SHARON BROWNE, PACIFIC LEGAL FOUNDATION: Hundreds of school districts across the nation are going to have to eliminate any race-based assignment program. The court recognizes that using race is wrong and that all students deserve equal education opportunities.

THEODORE SHAW, NAACP LEGAL DEFENSE FUND: This is not a good day for our country. It is not a good day because the court, as Justice Breyer pointed out, in as impassioned and powerful dissent as I have heard read from the bench in the Supreme Court, walks away from both the spirit and the substance of Brown.

HERRIDGE: In 2003, a divided court said considering race was acceptable in an effort to attain racial diversity at the Universities of Michigan Law School. Since that ruling, a key swing vote, Sandra Day O'Connor, has retired.

JONATHAN TURLEY, CONSTITUTIONAL LAW PROFESSOR: With O'Connor gone, and Sam Alito in her chair, I think that we very well could see a roll back on the law school and the university levels.

HERRIDGE (on camera): With this decision, court observers say the true Bush legacy is emerging. It may not be Iraq. It may not be immigration. But a court the president fundamentally changed with the appointments of Justices Alito and Roberts. At the Supreme Court, Catherine Herridge, Fox News.

(END VIDEOTAPE)

HUME: A familiar phrase was used by the White House today in its refusal to comply with subpoenas issued by Congress as it investigates that decision to fire eight U.S. attorneys last year.
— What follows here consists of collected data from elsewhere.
-- ==== Sys2Proof/WellFormed.lean ====
section
/-! DEFINITION. The one command format CMD32 as its fields (R110), and the checks a legal command word meets (R113, R114). -/

namespace Sys2Proof

/-- The fields of CMD32 (R110): OPC [3:0], RSV0 [7:4], F [8], RSV1 [31:9]. -/
structure Cmd32 where
  opc  : BitVec 4
  rsv0 : BitVec 4
  f    : Bit
  rsv1 : BitVec 23
  deriving DecidableEq, Repr

/-- RSV0 and RSV1 "must be 0" (R110). -/
def Cmd32.reservedClear (c : Cmd32) : Bool := c.rsv0 == 0#4 && c.rsv1 == 0#23

/-- OPC 0x0 and 0xA to 0xF are illegal (R112, R114). -/
def Cmd32.opcodeAssigned (c : Cmd32) : Bool := decide (1 ≤ c.opc.toNat) && decide (c.opc.toNat ≤ 9)

/-- F = 1 only with OPC 0x6, "F only on ARBITRATE" (R113, R118). -/
def Cmd32.fractionPlaced (c : Cmd32) : Bool := !c.f || c.opc == 6#4

/-- The fields of one of the ten legal words (R112, R114). -/
def Cmd32.wellFormed (c : Cmd32) : Bool := c.reservedClear && c.opcodeAssigned && c.fractionPlaced

/-- A command carries no operand that could be out of range (R111), so each of the ten is well formed. -/
def Instr.wellFormed : Instr → Bool
  | .unpack => true
  | .pack => true
  | .capacity => true
  | .frame => true
  | .parse => true
  | .arbitrate => true
  | .arbitrateF => true
  | .embed => true
  | .exthdr => true
  | .extmsg => true

end Sys2Proof
end

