-- ==== Sys2Proof/Machine/State.lean ====
section
/-! DEFINITION. The whole architectural state (R54), as plain data, its reset (R55, R56), and the reasons a step can stop. -/

namespace Sys2Proof.Machine

/-- The written cells of a buffer, as (index, value) pairs in rising order of index. An index that is not listed has not been
written since reset and holds no value of its own here: the accessors of Ops.lean give it the reset draw of R56 (log 2). -/
abbrev Memory (α : Type) := List (Nat × α)

/-- CoreState of R54, and after it the model's own fields. -/
structure State where
  /-- STATUS.BUSY (R35) -/
  busy : Bit
  /-- STATUS.DONE (R35) -/
  done : Bit
  /-- STATUS.ERR (R35) -/
  err : Bit
  /-- STATUS.TRUNC (R35) -/
  trunc : Bit
  /-- STATUS.HERR (R35) -/
  herr : Bit
  /-- STATUS.ERRCODE (R35) -/
  errcode : BitVec 4
  /-- the hidden command latch (R53) -/
  latch : Word
  /-- W (R37) -/
  width : BitVec 16
  /-- H (R38) -/
  height : BitVec 16
  /-- bits_per_channel (R39) -/
  bpc : Word
  /-- numerator of the payload fraction (R40) -/
  fracNum : Word
  /-- denominator of the payload fraction (R41) -/
  fracDen : Word
  /-- byte count of the operand in IBUF (R42) -/
  ilen : Word
  /-- byte count of the pixel buffer in CBUF (R43) -/
  clen : Word
  /-- bit count of the sequence in BBUF (R44) -/
  blen : Word
  /-- byte count last written to OBUF (R45) -/
  olen : Word
  /-- RESULT_HI:RESULT_LO (R46) -/
  result : BitVec 64
  /-- input byte buffer (R49) -/
  ibuf : Memory Byte
  /-- pixel byte buffer (R50) -/
  cbuf : Memory Byte
  /-- bit buffer (R51) -/
  bbuf : Memory Bit
  /-- output byte buffer (R52) -/
  obuf : Memory Byte
  /-- MODEL's own: the buffer sizes of R9, configuration that no step changes (log 1) -/
  params : Config.Params
  /-- MODEL's own: which reset the cells not written since come from (log 2) -/
  epoch : Nat
  /-- MODEL's own: how many free values have been drawn (log 3, log 4) -/
  draws : Nat
  /-- MODEL's own: steps left before the latched command completes (log 4) -/
  wait : Nat
  /-- MODEL's own: what is left of the host's program, in program order (log 5) -/
  host : List HostOp
  /-- MODEL's own: what the host's reads returned, newest first (log 5) -/
  replies : List Word
  deriving DecidableEq, Repr

/-- Nothing in the spec stops the machine: an illegal word and every command error complete (R114, R242), every transaction is
total (R80), and every command completes (R287). So there is no reason a step can fault. -/
inductive Fault where
  deriving DecidableEq, Repr

/-- A step the model gives no meaning to. -/
inductive Refusal where
  /-- Raised by an arm of `exec` whose command has no meaning yet; no arm raises it. Safe: the run stops. -/
  | notModelled (mnemonic : String)
  deriving DecidableEq, Repr

/-- The machine right after reset (R55, R56, R271, R273): every register at the value R55 gives, no cell written. The model's own
fields start with the reference configuration, the first epoch, no draw, and a host that has nothing to do (log 1 to log 7). -/
def State.reset : State where
  busy := false
  done := false
  err := false
  trunc := false
  herr := false
  errcode := 0#4
  latch := 0#32
  width := 0#16
  height := 0#16
  bpc := 1#32
  fracNum := 0#32
  fracDen := 0#32
  ilen := 0#32
  clen := 0#32
  blen := 0#32
  olen := 0#32
  result := 0#64
  ibuf := []
  cbuf := []
  bbuf := []
  obuf := []
  params := Config.reference
  epoch := 0
  draws := 0
  wait := 0
  host := []
  replies := []

end Sys2Proof.Machine
end

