/-- R190 with F = 0: a message whose frame fits W·H·3 is framed unmodified with TRUNC = 0, any other is PayloadTooLarge. BPC,
CLEN and the fraction are not read. -/
def Obligations.ArbitrateFramesWholeMessage : Prop :=
  encode .arbitrate = 0x00000006#32 ∧
  (∀ s : State, s.params.Valid → s.ilen.toNat ≤ s.params.ibufSize →
    32 + 8 * s.ilen.toNat ≤ s.width.toNat * s.height.toNat * 3 →
    ∃ t, exec .arbitrate s = .next t ∧ t.Succeeded false ∧ s.CommandFrame t ∧ s.SameOutput t ∧
      t.blen.toNat = 32 + 8 * s.ilen.toNat ∧ t.result.toNat = s.ilen.toNat ∧
      (∀ i < 32, t.bbufAt i = s.ilen.getLsbD (31 - i)) ∧
      (∀ k < s.ilen.toNat, ∀ j < 8, t.bbufAt (32 + 8 * k + j) = (s.ibufAt k).getLsbD (7 - j)) ∧
      ∀ i, 32 + 8 * s.ilen.toNat ≤ i → t.bbufAt i = s.bbufAt i) ∧
  (∀ s : State, s.params.ibufSize < s.ilen.toNat →
    ∃ t, exec .arbitrate s = .next t ∧ t.FailedWith 12 ∧ s.FailureFrame t) ∧
  ∀ s : State, s.ilen.toNat ≤ s.params.ibufSize → s.width.toNat * s.height.toNat * 3 < 32 + 8 * s.ilen.toNat →
    ∃ t, exec .arbitrate s = .next t ∧ t.FailedWith 3 ∧ s.FailureFrame t

/-- R190 with F = 1, R191, R192, R193, R197: for a legal fraction and max_bits ≥ 40 the message, or the prefix of it that fits
max_bits, is framed; TRUNC says whether it was cut; an illegal fraction is InvalidFraction and a budget below 40 is
FractionTooSmall. -/
def Obligations.ArbitrateFractionCutsPrefix : Prop :=
  encode .arbitrateF = 0x00000106#32 ∧
  (∀ s : State, s.params.Valid → s.ilen.toNat ≤ s.params.ibufSize → 0 < s.fracNum.toNat →
    s.fracNum.toNat ≤ s.fracDen.toNat →
    40 ≤ 8 * (s.width.toNat * s.height.toNat * 3 * s.fracNum.toNat / s.fracDen.toNat / 8) →
    ∃ t, exec .arbitrateF s = .next t ∧ t.Succeeded (decide (s.keptLength < s.ilen.toNat)) ∧ s.CommandFrame t ∧
      s.SameOutput t ∧ t.blen.toNat = 32 + 8 * s.keptLength ∧ t.result.toNat = s.keptLength ∧
      (∀ i < 32, t.bbufAt i = s.keptLength.testBit (31 - i)) ∧
      (∀ k < s.keptLength, ∀ j < 8, t.bbufAt (32 + 8 * k + j) = (s.ibufAt k).getLsbD (7 - j)) ∧
      ∀ i, 32 + 8 * s.keptLength ≤ i → t.bbufAt i = s.bbufAt i) ∧
  (∀ s : State, s.params.ibufSize < s.ilen.toNat →
    ∃ t, exec .arbitrateF s = .next t ∧ t.FailedWith 12 ∧ s.FailureFrame t) ∧
  (∀ s : State, s.ilen.toNat ≤ s.params.ibufSize → ¬ (0 < s.fracNum.toNat ∧ s.fracNum.toNat ≤ s.fracDen.toNat) →
    ∃ t, exec .arbitrateF s = .next t ∧ t.FailedWith 11 ∧ s.FailureFrame t) ∧
  ∀ s : State, s.ilen.toNat ≤ s.params.ibufSize → 0 < s.fracNum.toNat → s.fracNum.toNat ≤ s.fracDen.toNat →
    8 * (s.width.toNat * s.height.toNat * 3 * s.fracNum.toNat / s.fracDen.toNat / 8) < 40 →
    ∃ t, exec .arbitrateF s = .next t ∧ t.FailedWith 4 ∧ s.FailureFrame t

/-- R210, R211: OBUF takes the cover with the low bit of the first BLEN bytes replaced, the rest copied; the four failures. -/
def Obligations.EmbedReplacesLowBits : Prop :=
  encode .embed = 0x00000007#32 ∧
  (∀ s : State, s.clen.toNat ≤ s.params.cbufSize → s.blen.toNat ≤ s.params.bbufSize → s.bpc = 1#32 →
    s.clen.toNat = s.width.toNat * s.height.toNat * 3 → s.blen.toNat ≤ s.width.toNat * s.height.toNat * 3 →
    ∃ t, exec .embed s = .next t ∧ t.Succeeded false ∧ s.CommandFrame t ∧ s.SameBits t ∧ t.olen = s.clen ∧
      t.result.toNat = s.blen.toNat ∧
      (∀ i < s.clen.toNat, t.obufAt i =
        if i < s.blen.toNat then (s.cbufAt i &&& 0xFE#8) ||| (if s.bbufAt i then 1#8 else 0#8) else s.cbufAt i) ∧
      ∀ i, s.clen.toNat ≤ i → t.obufAt i = s.obufAt i) ∧
  (∀ s : State, s.params.cbufSize < s.clen.toNat ∨ s.params.bbufSize < s.blen.toNat →
    ∃ t, exec .embed s = .next t ∧ t.FailedWith 12 ∧ s.FailureFrame t) ∧
  (∀ s : State, s.clen.toNat ≤ s.params.cbufSize → s.blen.toNat ≤ s.params.bbufSize → s.bpc ≠ 1#32 →
    ∃ t, exec .embed s = .next t ∧ t.FailedWith 2 ∧ s.FailureFrame t) ∧
  (∀ s : State, s.clen.toNat ≤ s.params.cbufSize → s.blen.toNat ≤ s.params.bbufSize → s.bpc = 1#32 →
    s.clen.toNat ≠ s.width.toNat * s.height.toNat * 3 →
    ∃ t, exec .embed s = .next t ∧ t.FailedWith 10 ∧ s.FailureFrame t) ∧
  ∀ s : State, s.clen.toNat ≤ s.params.cbufSize → s.blen.toNat ≤ s.params.bbufSize → s.bpc = 1#32 →
    s.clen.toNat = s.width.toNat * s.height.toNat * 3 → s.width.toNat * s.height.toNat * 3 < s.blen.toNat →
    ∃ t, exec .embed s = .next t ∧ t.FailedWith 6 ∧ s.FailureFrame t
Correspondent James Rosen looks at today's developments and the use of executive privilege.

(BEGIN VIDEOTAPE)

JAMES ROSEN, FOX NEWS CORRESPONDENT (voice-over): As President Bush traveled to Rhode Island to address the Naval War College, his aides delivered a letter to the chairman of the House and Senate Judiciary Committees, in which the White House council asserted executive privilege to deny those committees access to White House documents they had subpoenaed earlier this month as part of their investigation into the dismissal last December of eight U.S. attorneys. "Presidents," wrote counsel Fred Fielding, "would not be able to fulfill their responsibilities if their advisers, on fear of being commanded to Capitol Hill to testify, or having their documents produced to Congress, were reluctant to communicate openly and honestly in the course of rendering advise and reaching decisions. There is no demonstration," Fielding continues, as he claimed is required by law "that the documents and information you seek by subpoena are critically important to any legislative initiatives. The president personally authorized the letter after receiving on of his own, eight pages long, from a top Justice Department official, providing a legal rationale for the assertion of privilege. Among other arguments, DOJ maintained Congress has no oversight authority to probe the exercises of powers that are, as with the selection of U.S. attorneys, the president's alone. Democrats swiftly likened the current controversy to Watergate.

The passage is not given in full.